-- ==== Sys2Proof/Machine/Save.lean ====
section
/-! DEFINITION. The context-save engine (R332-R338): the checkpoint of a task into its save area, and its restore. -/
namespace Sys2Proof.Machine

/-! ## The save area (R333, R334) -/

/-- Rounds up to 4 KiB. -/
def up4k (n : Nat) : Nat := (n + 4095) / 4096 * 4096
/-- LO, HI of a `wsrange` word; BASE, SIZE of an `spwin` word (R331). -/
def wsLo (v : W64) : Nat := fld v 10 0
def wsHi (v : W64) : Nat := fld v 26 16
def spBase (v : W64) : Nat := fld v 23 0
def spSize (v : W64) : Nat := fld v 56 32
/-- The least size of a save area (R333). -/
def areaNeeds (wsr spw : W64) (cells : Nat) : Nat :=
  0x188000 + up4k (64 * (64 * (wsHi wsr - wsLo wsr))) + up4k (spSize spw) + 264 * cells
/-- Where the windows and the cells stand in the area. -/
def offWs : Nat := 0x188000
def offSp (wsr : W64) : Nat := up4k (offWs + 64 * (64 * (wsHi wsr - wsLo wsr)))
def offCells (wsr spw : W64) : Nat := up4k (offSp wsr + spSize spw)

def wordBytes (ws : List W64) : List Byte := ws.flatMap fun (x : W64) => leBytes 8 x.toNat
def tileBytes (t : Tile) : List Byte := t.toList.flatMap fun (x : W32) => leBytes 4 x.toNat
def maskBytes (m : Mask) : List Byte := leBytes 128 m.toNat
def rowBytes (r : Row) : List Byte := leBytes 8 r.hdr.toNat ++ payBytes r.pay

/-- The system registers that a save holds, in number order (R334). -/
def savedCsrs : List Nat := [0, 1, 2, 3, 4] ++ (List.range 12).map (· + 8) ++ [0x20] ++ (List.range 7).map (· + 0x100)
/-- The cluster flags allocated to a bank's task (R51). -/
def Bank.gflags (k : Bank) : List (Fin 32) := (List.finRange 32).filter fun i => k.galloc.getLsbD i.val
/-- Where the parts of the section at 0x1800 stand. Flags take a word each, an allocated cluster flag a pair of words (log 4). -/
def offFlags : Nat := 0x1800 + 8 * 25
def offPairs : Nat := offFlags + 8 * 32
def offFmt (g : Nat) : Nat := offPairs + 16 * g
def offFlog (g : Nat) : Nat := offFmt g + 4 * 64
/-- Registers, flags, format table and ring. -/
def State.regSection (s : State) (w : Who) : List Byte :=
  let k := s.bank w
  wordBytes (savedCsrs.map fun n => (s.csrRead w n).1) ++
  wordBytes ((List.finRange 32).map fun i => (k.f.get i).v.setWidth 64) ++
  wordBytes (k.gflags.flatMap fun i => [BitVec.ofNat 64 i.val, ((s.clu (cluOf w.c)).g.get i).v.setWidth 64]) ++
  ((List.finRange 64).flatMap fun i => leBytes 4 (k.fmt.get i).toNat) ++
  wordBytes ((List.finRange 64).map fun i => k.flog.get i)
/-- The entries of a queue that have landed, each at its stride, head first. -/
def Queue.section (q : Queue) : List Byte :=
  q.ents.flatMap fun x => match x with
    | .word v _ => leBytes 8 v.toNat
    | .row r _ => rowBytes r
    | .resv _ => []
/-- A capture in its tile slot. -/
def Cap.bytes (x : Cap) : List Byte :=
  match x with
  | .tile t => tileBytes t
  | .mask m => maskBytes m
  | .res t _ => tileBytes t
/-- An accumulator tile: data, side bits, control word, present vector, status (R59, R201, R334). -/
def Acc.section (z : Acc) : List Byte :=
  let slot (i : Nat) : ASlot := (NMap.get? z.slots i).getD {}
  ((List.range 16384).flatMap fun i => leBytes 8 (slot i).v.toNat) ++
  ((List.range 16384).map fun i => (slot i).side.setWidth 8) ++
  leBytes 8 (z.anchor.toNat * 2 ^ 24 + if z.mode then 2 ^ 16 else 0) ++ leBytes 32 z.present.toNat ++
  leBytes 8 z.st0.toNat ++ leBytes 32 z.absent.toNat
/-- A weight plane: for each slice its values, metadata and parameters and the slot word, with T, sparse and valid in bits of that word
that `fmtw` keeps zero (R189). DESIGN CHOICE (log 99): the order in which a plane's 33,024 bytes stand. -/
def planeSection (p : Option Plane) : List Byte :=
  match p with
  | none => List.replicate 33024 0
  | some p => (List.finRange 64).flatMap fun i =>
      payBytes (p.vals.get i) ++ leBytes 128 (p.info.get i).toNat ++ leBytes 128 (p.par.get i).toNat ++
      leBytes 4 (setFld p.slot 19 17 (1 + (if p.trans then 2 else 0) + (if p.sparse then 4 else 0))).toNat
/-- The word and E of an instruction that placed a command. -/
def instrBytes (i : Instr) : List Byte := leBytes 4 ((encodeWord i).getD 0).toNat ++ leBytes 4 (i.ext.getD 0).toNat
/-- The flag that a parked command waits for. -/
def FlagRef.bits (r : FlagRef) : Nat := r.n.toNat + if r.g then 32 else 0
/-- The parked commands of a task, in parking order: word, E, flag (log 99). -/
def State.parkedSection (s : State) (w : Who) : List Byte :=
  ((s.core w.c).parked.filter fun p => s.ours w p.who).flatMap fun p => instrBytes p.cmd.cmd.i ++ leBytes 8 p.flag.bits
/-- The words and Es of a task's engine commands, started ones first, engine by engine. -/
def State.engineWords (s : State) (w : Who) : List (List Byte) :=
  let o := s.ours w
  let k := s.core w.c
  let cmds (xs : List ECmd) : List (List Byte) := (xs.filter fun c => o c.who).map fun c => instrBytes c.i
  cmds (k.copyRun.map (·.cmd)) ++ cmds k.copyFifo ++ cmds (k.outRun.map (·.cmd)) ++ cmds k.outFifo ++
  ((k.mRun.filter fun m => o m.who).map fun m => instrBytes m.i) ++ ((k.mFifo.filter fun m => o m.who).map fun m => instrBytes m.i) ++
  (k.follow.filter fun f => o f.2.1).map fun f => leBytes 4 f.2.2.1.toNat ++ leBytes 4 f.2.2.2.1.toNat
/-- The cells that a task owns and that are LIVE (R261): cluster, cell number, count. -/
def State.liveCells (s : State) (owner : Nat) : List (CluId × Nat × Nat) :=
  (List.finRange 128).flatMap fun u =>
    ((s.clu u).cells.filter fun e => e.2.owner == owner && e.2.n != 0).map fun e => (u, e.1, e.2.n)
/-- A saved cell: its 256 bytes, then its address with its count (R261). -/
def State.cellBytes (s : State) (x : CluId × Nat × Nat) : List Byte :=
  s.mem.readN (spLoc x.1 (256 * x.2.1)) 256 ++ leBytes 8 (2 ^ 63 + 256 * x.2.1 + x.2.2)
/-- The sections whose layout R334 fixes, with their offsets. -/
def State.sections (s : State) (w : Who) (frame : List W64) (cells : List (CluId × Nat × Nat)) : List (Nat × List Byte) :=
  let k := s.bank w
  let caps := k.captures
  let n := wsHi k.wsrange - wsLo k.wsrange
  [(0x40, wordBytes frame)] ++
  ([1, 2, 3].map fun (q : SeqId) => (0x1000 + 400 * (q.val - 1), wordBytes (k.seqs.get q).fileWords)) ++
  [(0x1800, s.regSection w)] ++
  ((List.finRange 16).map fun i => (if i.val < 8 then 0x4000 + 256 * i.val else 0x4800 + 8448 * (i.val - 8), (k.q.get i).section)) ++
  ((List.finRange 32).map fun i => (0x15000 + 4096 * i.val, tileBytes (k.v.get i))) ++
  [(0x35000, ((List.range 8).map (fun n => k.maskReg (BitVec.ofNat 3 n)) ++ k.xf.toList).flatMap maskBytes)] ++
  [(0x2000, s.parkedSection w), (0x4F000, planeSection k.plane), (0x4F000 + 33024, planeSection k.shadow)] ++
  (caps.zipIdx.map fun x => (0x36000 + 4096 * x.2, x.1.bytes)) ++
  (k.replay.zipIdx.map fun x => (0x36000 + 24 * 4096 + 128 * x.2, maskBytes (x.1.pm.getD 0))) ++
  ((List.finRange 8).map fun i => (0x60000 + 0x25000 * i.val, (k.z.get i).section)) ++
  ((List.range 64).map fun i => (offWs + 64 * n * i, s.mem.readN (wsLoc w.c (65536 * i + 64 * wsLo k.wsrange)) (64 * n))) ++
  [(offSp k.wsrange, s.mem.readN (spLoc (cluOf w.c) (spBase k.spwin)) (spSize k.spwin)),
    (offCells k.wsrange k.spwin, cells.flatMap s.cellBytes)]
def State.freeWords (s : State) : Nat → List W64 × State
  | 0 => ([], s)
  | n + 1 =>
    let (v, s) := s.fresh
    let (vs, s) := s.freeWords n
    (v :: vs, s)

/-! ## The area's pages

DEDUCED (log 99): SAVEPOOL is a virtual address of the context, as the save engine's translation faults (R347) and "pinned" (R333) say. -/

/-- The physical addresses of the first `n` 4 KiB blocks from a virtual address, or none where one does not translate. -/
def State.mapArea (s : State) (w : Who) (va kind : Nat) : Nat → Option (List Nat) × State
  | 0 => (some [], s)
  | n + 1 =>
    match s.mapArea w va kind n with
    | (none, s) => (none, s)
    | (some ps, s) =>
      let k := s.bank w
      if fld (BitVec.ofNat 64 (va + 4096 * n)) 63 57 != 0 then (none, s)
      else match s.translate w.c 0 k.ctx k.ptroot (va + 4096 * n) kind 0 with
        | (.error _, s) => (none, s)
        | (.ok (pa, _), s) => (some (ps ++ [pa]), s)
/-- Where an offset of the area stands. -/
def areaAt (ps : List Nat) (off : Nat) : Nat := ps.getD (off / 4096) 0 + off % 4096
/-- Writes bytes at an offset of the area, block by block. -/
def State.areaPut (s : State) (a : Nat) (ps : List Nat) : Nat → Nat → List Byte → State
  | 0, _, _ => s
  | n + 1, off, bs =>
    if bs = [] then s
    else
      let m := 4096 - off % 4096
      (s.putBytes a (areaAt ps off) (bs.take m)).areaPut a ps n (off + m) (bs.drop m)
/-- The bytes of memory at a location. DEDUCED (log 103): an uncorrectable word of them is as a load of it (R122). -/
def State.memBytes (s : State) (l n : Nat) : List Byte :=
  if !s.poisoned l n then s.mem.readN l n
  else cutBytes l n ((wordsOf l n).map fun w => if s.poisoned (8 * w) 8 then badWord else s.word w)
/-- The bytes at an offset of the area. -/
def State.areaGet (s : State) (ps : List Nat) (off n : Nat) : List Byte :=
  (List.range ((off % 4096 + n + 4095) / 4096)).flatMap fun i =>
    let lo := Nat.max off (4096 * (off / 4096 + i))
    let hi := Nat.min (off + n) (4096 * (off / 4096 + i + 1))
    s.memBytes (areaAt ps lo) (hi - lo)
/-- Writes every section of the area for the context-save engine. What the descriptor image and progress of an engine command hold has
no layout in the spec: their bytes are free values. -/
def State.writeSections (s : State) (w : Who) (ps : List Nat) (frame : List W64) (cells : List (CluId × Nat × Nat)) : State :=
  let a := cluAgent (cluOf w.c) 2
  let put (s : State) (off : Nat) (bs : List Byte) : State := s.areaPut a ps (bs.length / 4096 + 2) off bs
  let s := (s.sections w frame cells).foldl (fun s x => put s x.1 x.2) s
  (s.engineWords w).zipIdx.foldl (fun s x =>
    let (vs, s) := s.freeWords 7
    put s (0x2400 + 64 * x.2) (x.1 ++ wordBytes vs)) s

/-! ## Saving (R332, R335, R336) -/

/-- A save fails (R336): the task thaws in place with SAVEF; under a core fence it is stopped instead (R387), and in the loss
sequence it is lost (R403). The newcomer waits for another bank (R311): its claim is moved to a number that no task has.
DESIGN CHOICE (log 101): in the record of R329 a fault counts as PageFault, and the reasons without a cause as no failed command. -/
def State.saveFail (s : State) (w : Who) (area reason : Nat) : State :=
  let k := s.bank w
  if s.loss != .none then
    { s with lossList := s.lossList ++ [(k.recid, k.corr, reason)] }.beginKill w false
  else
  let s := if reason < 3 then s else s.engFail w 6 k.saveNth (if reason = 3 then cPageFault else cUncorr)
  let s := s.event 0x0006 [k.recid.setWidth 64, k.corr.setWidth 64, BitVec.ofNat 64 area, BitVec.ofNat 64 reason]
  let s := { s with serial := s.serial + 1 }
  let s := s.modDie (dieOf w.c) fun d =>
    { d with draining := d.draining.map fun e => if e.1 = k.serial then (s.serial, e.2) else e }
  let s := s.modBank w fun k =>
    let k := if k.level then k else k.thaw
    { k with savef := true, stopping := none, saveTo := none, pins := [] }
  if (s.core w.c).fenced || (s.clu (cluOf w.c)).fenced then
    let (cls, s) := s.choose 6
    (s.errorReport 0 cls 0 w.c.val 0 (k.corr.setWidth 64) (k.recid.setWidth 64)).beginKill w false
  else s
/-- Takes a free area of a context (R333). -/
def State.takeArea (s : State) (ctx : Nat) : Option Nat × State :=
  match NMap.get? s.ctxs ctx with
  | none => (none, s)
  | some x =>
    match x.free with
    | [] => (none, s)
    | i :: is => (some (x.area i), { s with ctxs := NMap.put s.ctxs ctx { x with free := is } })
/-- The 4 KiB blocks of a context's save area (R333). -/
def State.areaBlocks (s : State) (ctx : Nat) : Nat :=
  match NMap.get? s.ctxs ctx with
  | some x => x.areaSize / 4096
  | none => 0
/-- The save begins (R332, R335): PreemptCheckpoint freezes the task, whose composite record is taken as the core stood, and SAVESEQ
becomes 0. The area's translations are pinned for it (R333, R354). -/
def State.beginSave (s : State) (w : Who) : State :=
  let ctx := (s.bank w).ctx.toNat
  let comp := s.composite w [] (s.bank w).token
  let s := (s.freeze w).modBank w fun k => if k.level then k else { k with comp := comp }
  match s.takeArea ctx with
  | (none, s) => s.saveFail w 0 1
  | (some area, s) =>
    match s.mapArea w area 1 (s.areaBlocks ctx) with
    | (none, s) => (s.freeArea ctx area).saveFail w area 3
    | (some ps, s) =>
      let n := s.saveSeq
      let (nth, s) := { s with saveSeq := if n + 1 = 0 then 1 else n + 1 }.accept w 6
      let s := s.putBytes (cluAgent (cluOf w.c) 2) (areaAt ps 4) (leBytes 4 0)
      s.modBank w fun k => { k with saveTo := some (area, n), saveNth := nth, pins := ps }
/-- PREEMPT_CHECKPOINT (R332, R338): between instructions, while C is at level 0; a fault-blocked task is taken as it stands. A trap of
the same cycle comes first (R322). -/
def execPreemptCheckpoint (c : CoreId) (b : BankId) (s : State) : Out :=
  let w : Who := ⟨c, b, 0, 0⟩
  let k := s.bank w
  match k.stopping with
  | some (.save _) =>
    if k.task.isNone || k.saveTo.isSome || (k.level && !k.blocked) || 4096 ≤ s.evWaiting || ((s.core c).stopped.isSome && s.loss == .none) ||
      k.restoring || ((s.core c).active == some b && k.imprecisePending) then .next s
    else .next (s.beginSave w)
  | _ => .next s
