/-! ## Commands (R398) -/

/-- RELPARAM: all three values, or none when one is out of range. -/
def execRelparam (s : State) : Out := s.cmdOnce 0x0200 fun c s =>
  let a := fld (c.args.get 0) 31 0
  let b := fld (c.args.get 1) 31 0
  let t := fld (c.args.get 2) 15 0
  if 60 ≤ a && a ≤ 43200 && 100 ≤ b && b ≤ 2000 && 1 ≤ t then
    { s with scrubMin := BitVec.ofNat 32 a, rotMs := BitVec.ofNat 32 b, corrThreshold := BitVec.ofNat 16 t }.cmdDone c 0
  else s.cmdDone c 2
/-- CLASS and STATE of a command's ARG0 are zero. -/
def bareUnit (x : W64) : Bool := fld x 55 40 == 0
/-- SELFTEST: the named unit is fenced and tested; a unit already under test completes with that test, and one that is fenced lastingly is
tested again. The class of the fence's ErrorReport is open. -/
def execSelftest (s : State) : Out := s.cmdOnce 0x0201 fun c s =>
  match unitOf (c.args.get 0), bareUnit (c.args.get 0) with
  | some u, true =>
    if s.tests.any (·.1 == wholeUnit u) then s
    else if s.fenced.contains (wholeUnit u) then s.fence1 u false
    else
      let (k, s) := s.choose 6
      s.fenceUnit u k 0
  | _, _ => s.cmdDone c 2
/-- RETIRE: the unit is marked lasting, and a test of it is over; it is fenced with one ErrorReport of CLASS 5 and, once its tasks are gone, spared if a spare is
free. -/
def execRetire (s : State) : Out :=
  s.cmdTurn 0x0202
    (fun c s =>
      match unitOf (c.args.get 0), bareUnit (c.args.get 0) with
      | some u, true =>
        let (corr, recid) := s.unitTask u
        (s.errorReport (unitType u) 5 0 (unitNum u) 0 corr recid).fence1 u true
      | _, _ => s.cmdDone c 2)
    fun c s =>
      match unitOf (c.args.get 0) with
      | some u => if s.unitIdle u then ((s.lasting u).2.2.testsDone u).cmdDone c 0 else s
      | none => s.cmdDone c 2

end Sys2Proof.Machine
end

Try it: Each line from the top of the records above through the line containing "def offPairs : Nat := offFlags + 8 * 32" needs to be transcribed exactly, and no line after it.

Written response:
-- ==== Sys2Proof/Machine/Save.lean ====
section
/-! DEFINITION. The context-save engine (R332-R338): the checkpoint of a task into its save area, and its restore. -/
namespace Sys2Proof.Machine

/-! ## The save area (R333, R334) -/

/-- Rounds up to 4 KiB. -/
def up4k (n : Nat) : Nat := (n + 4095) / 4096 * 4096
/-- LO, HI of a `wsrange` word; BASE, SIZE of an `spwin` word (R331). -/
def wsLo (v : W64) : Nat := fld v 10 0
def wsHi (v : W64) : Nat := fld v 26 16
def spBase (v : W64) : Nat := fld v 23 0
def spSize (v : W64) : Nat := fld v 56 32
/-- The least size of a save area (R333). -/
def areaNeeds (wsr spw : W64) (cells : Nat) : Nat :=
  0x188000 + up4k (64 * (64 * (wsHi wsr - wsLo wsr))) + up4k (spSize spw) + 264 * cells
/-- Where the windows and the cells stand in the area. -/
def offWs : Nat := 0x188000
def offSp (wsr : W64) : Nat := up4k (offWs + 64 * (64 * (wsHi wsr - wsLo wsr)))
def offCells (wsr spw : W64) : Nat := up4k (offSp wsr + spSize spw)

def wordBytes (ws : List W64) : List Byte := ws.flatMap fun (x : W64) => leBytes 8 x.toNat
def tileBytes (t : Tile) : List Byte := t.toList.flatMap fun (x : W32) => leBytes 4 x.toNat
def maskBytes (m : Mask) : List Byte := leBytes 128 m.toNat
def rowBytes (r : Row) : List Byte := leBytes 8 r.hdr.toNat ++ payBytes r.pay

/-- The system registers that a save holds, in number order (R334). -/
def savedCsrs : List Nat := [0, 1, 2, 3, 4] ++ (List.range 12).map (· + 8) ++ [0x20] ++ (List.range 7).map (· + 0x100)
/-- The cluster flags allocated to a bank's task (R51). -/
def Bank.gflags (k : Bank) : List (Fin 32) := (List.finRange 32).filter fun i => k.galloc.getLsbD i.val
/-- Where the parts of the section at 0x1800 stand. Flags take a word each, an allocated cluster flag a pair of words (log 4). -/
def offFlags : Nat := 0x1800 + 8 * 25
def offPairs : Nat := offFlags + 8 * 32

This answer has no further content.